На коленях у главы семейства – письмо от торговца.
Решение принято, просьба уважаемого родича удовлетворена. Две тысячи золотых монет? Ах, даже три? Такое щедрое предложение! Кто бы не согласился? И вот юный племянник входит к смертельно больному дяде, падает на колени, кланяется – и душит дядю верёвкой, как приказали ему дома.
Фуккацу!
Торговец живёт дальше, молодой и здоровый. Родичи, отдавшие ему тело своего мальчика, забывают про нужду. Соседи огорчаются, что зря потратили деньги на поминальные подношения.
Славься, будда Амида!
Хорошо, не князь. Не торговец. Женщина, одинокая мать дочери-калеки. Сильная, красивая, нестарая ещё. Она прячет слезы, чтобы дочь, прикованная к циновке, не видела материнского горя.

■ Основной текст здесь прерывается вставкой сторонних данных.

-- ==== Sys2Proof/Laws/Registers.lean ====
section
/-! SUPPORT. The laws of the banked register file: a register reads as it was last written, and a write leaves every
other storage alone. -/

namespace Sys2Proof.Machine

/-! ### Physical registers -/

@[simp] theorem Banked.get_set {α : Type} (x : Banked α) (b b' : Bank) (v : α) :
    (x.set b v).get b' = if b' = b then v else x.get b' := by
  cases b <;> cases b' <;> rfl

@[simp] theorem SpsrFile.get_set (x : SpsrFile) (b b' : SpsrBank) (p : Psr) :
    (x.set b p).get b' = if b' = b then p else x.get b' := by
  cases b <;> cases b' <;> rfl

/-- A physical register after a write of a physical register. -/
@[simp] theorem Regs.get_set (r : Regs) (p q : PReg) (v : Word) :
    (r.set p v).get q = if q = p then v else r.get q := by
  cases p <;> cases q <;> simp [Regs.get, Regs.set, Vector.getElem_set, eq_comm, Fin.ext_iff]

/-! ### Which storage a number names -/

/-- Only r15 names no general register. -/
theorem physReg_eq_none {m : BitVec 5} {i : Reg} : physReg m i = none ↔ i = 15#4 := by
  have h : i = 15#4 ↔ i.toNat = 15 := by simp [← BitVec.toNat_inj]
  have := i.isLt
  rw [h, physReg]
  split_ifs <;> simp <;> omega

@[simp] theorem physReg_pcReg (m : BitVec 5) : physReg m pcReg = none := physReg_eq_none.2 rfl

/-- A 3-bit register number names the same register in every mode. -/
@[simp] theorem physReg_lowReg (m : BitVec 5) (i : LowReg) : physReg m (lowReg i) = some (.g ⟨i.toNat, i.isLt⟩) := by
  have h : (lowReg i).toNat = i.toNat := by simp [lowReg]; omega
  have hlt : (lowReg i).toNat < 8 := h ▸ i.isLt
  rw [physReg, dif_pos hlt]
  simp [h]

@[simp] theorem physReg_sp (m : BitVec 5) : physReg m sp = some (.s13 (bank13 m)) := rfl

@[simp] theorem physReg_lr (m : BitVec 5) : physReg m lr = some (.s14 (bank13 m)) := rfl

/-! ### Register writes -/

namespace State

/-- A physical register after a write. -/
@[simp] theorem get_writeAt (s : State) (p : Option PReg) (v : Word) (q : PReg) :
    (s.writeAt p v).regs.get q = if p = some q then v else s.regs.get q := by
  cases p <;> simp [writeAt, eq_comm]

/-- The program counter after a write: a write of r15 is a branch. -/
@[simp] theorem pc_writeAt (s : State) (p : Option PReg) (v : Word) :
    (s.writeAt p v).pc = if p = none then (s.branch v).pc else s.pc := by
  cases p <;> simp [writeAt]

@[simp] theorem get_setReg (s : State) (i : Reg) (v : Word) (q : PReg) :
    (s.setReg i v).regs.get q = if physReg s.cpsr.m i = some q then v else s.regs.get q := by
  simp [setReg]

@[simp] theorem pc_setReg (s : State) (i : Reg) (v : Word) :
    (s.setReg i v).pc = if i = 15#4 then (s.branch v).pc else s.pc := by
  simp [setReg, physReg_eq_none]

@[simp] theorem get_setUserReg (s : State) (i : Reg) (v : Word) (q : PReg) :
    (s.setUserReg i v).regs.get q = if physReg modeUsr i = some q then v else s.regs.get q := by
  simp [setUserReg]

@[simp] theorem pc_setUserReg (s : State) (i : Reg) (v : Word) :
    (s.setUserReg i v).pc = if i = 15#4 then (s.branch v).pc else s.pc := by
  simp [setUserReg, physReg_eq_none]

end State

/-- Two register files that agree on every physical register are equal. -/
theorem Regs.ext_get {r r' : Regs} (h : ∀ p, r.get p = r'.get p) : r = r' := by
  obtain ⟨g, hh, f, a, b⟩ := r
  obtain ⟨g', hh', f', a', b'⟩ := r'
  have h1 : g = g' := Vector.ext fun k hk => h (.g ⟨k, hk⟩)
  have h2 : hh = hh' := Vector.ext fun k hk => h (.h ⟨k, hk⟩)
  have h3 : f = f' := Vector.ext fun k hk => h (.hFiq ⟨k, hk⟩)
  have h4 : a = a' := by
    have hb : ∀ k, a.get k = a'.get k := fun k => h (.s13 k)
    cases a; cases a'
    simpa [Banked.get] using And.intro (hb .usr) ⟨hb .fiq, hb .irq, hb .svc, hb .abt, hb .und⟩
  have h5 : b = b' := by
    have hb : ∀ k, b.get k = b'.get k := fun k => h (.s14 k)
    cases b; cases b'
    simpa [Banked.get] using And.intro (hb .usr) ⟨hb .fiq, hb .irq, hb .svc, hb .abt, hb .und⟩
  subst h1 h2 h3 h4 h5
  rfl

end Sys2Proof.Machine
end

Лжёт, что сыта, что уже наелась, стараясь вдоволь накормить дитя. Мечтает о зяте, которого у неё никогда не будет. О внуках, которые не родятся. Прибирает за дочерью, поскольку та ходит под себя. Моет, одевает, расчёсывает волосы.
И однажды не выдерживает.
Когда дочь спит, мать кладёт ей на лицо дзафу – круглую подушку, набитую гречишной лузгой. Дзафу женщина выпросила у монаха из храма на горѐ. На этой подушке монах размышлял о природе Будды десять лет подряд. По мнению несчастной, а главное, недалёкой матери подушка насквозь пропиталась святостью, значит, так будет лучше. Вероятно, монах догадывался, зачем у него просят подушку – святым людям свойственны прозрения – но спорить или отговаривать просительницу не стал.
Да, я не стал её отговаривать. Зачем?!
Мать наваливается на подушку всем телом. Душит спящую дочь. Захлебывается слезами и душит, душит, пока слабое тело не перестаёт содрогаться.
Фуккацу!
Дочь возрождается в теле, пожертвованном ей матерью.
Славься, будда Амида!
Всё происходит именно так. Возрождаются князь, торговец, девочка. Но я уже говорил и повторю снова: подарки будд не доступны нашему скудному пониманию. Слова будд – притчи, чей смысл туманен. Что же говорить про их действия, подобные удару молнии?
Я сказал: живут дальше? Сказал: полные сил? Молодые и здоровые?!
Это так и не так.
О человеке, навлекшем на себя позор, мы говорим: «Као-о цубусу!» – «он потерял лицо». Должно быть, будда – милосердный, но строгий – говорит то же самое. Потому что князь, торговец, девочка – в течение трех дней, пока их дух утверждается в новом теле, они утрачивают лица.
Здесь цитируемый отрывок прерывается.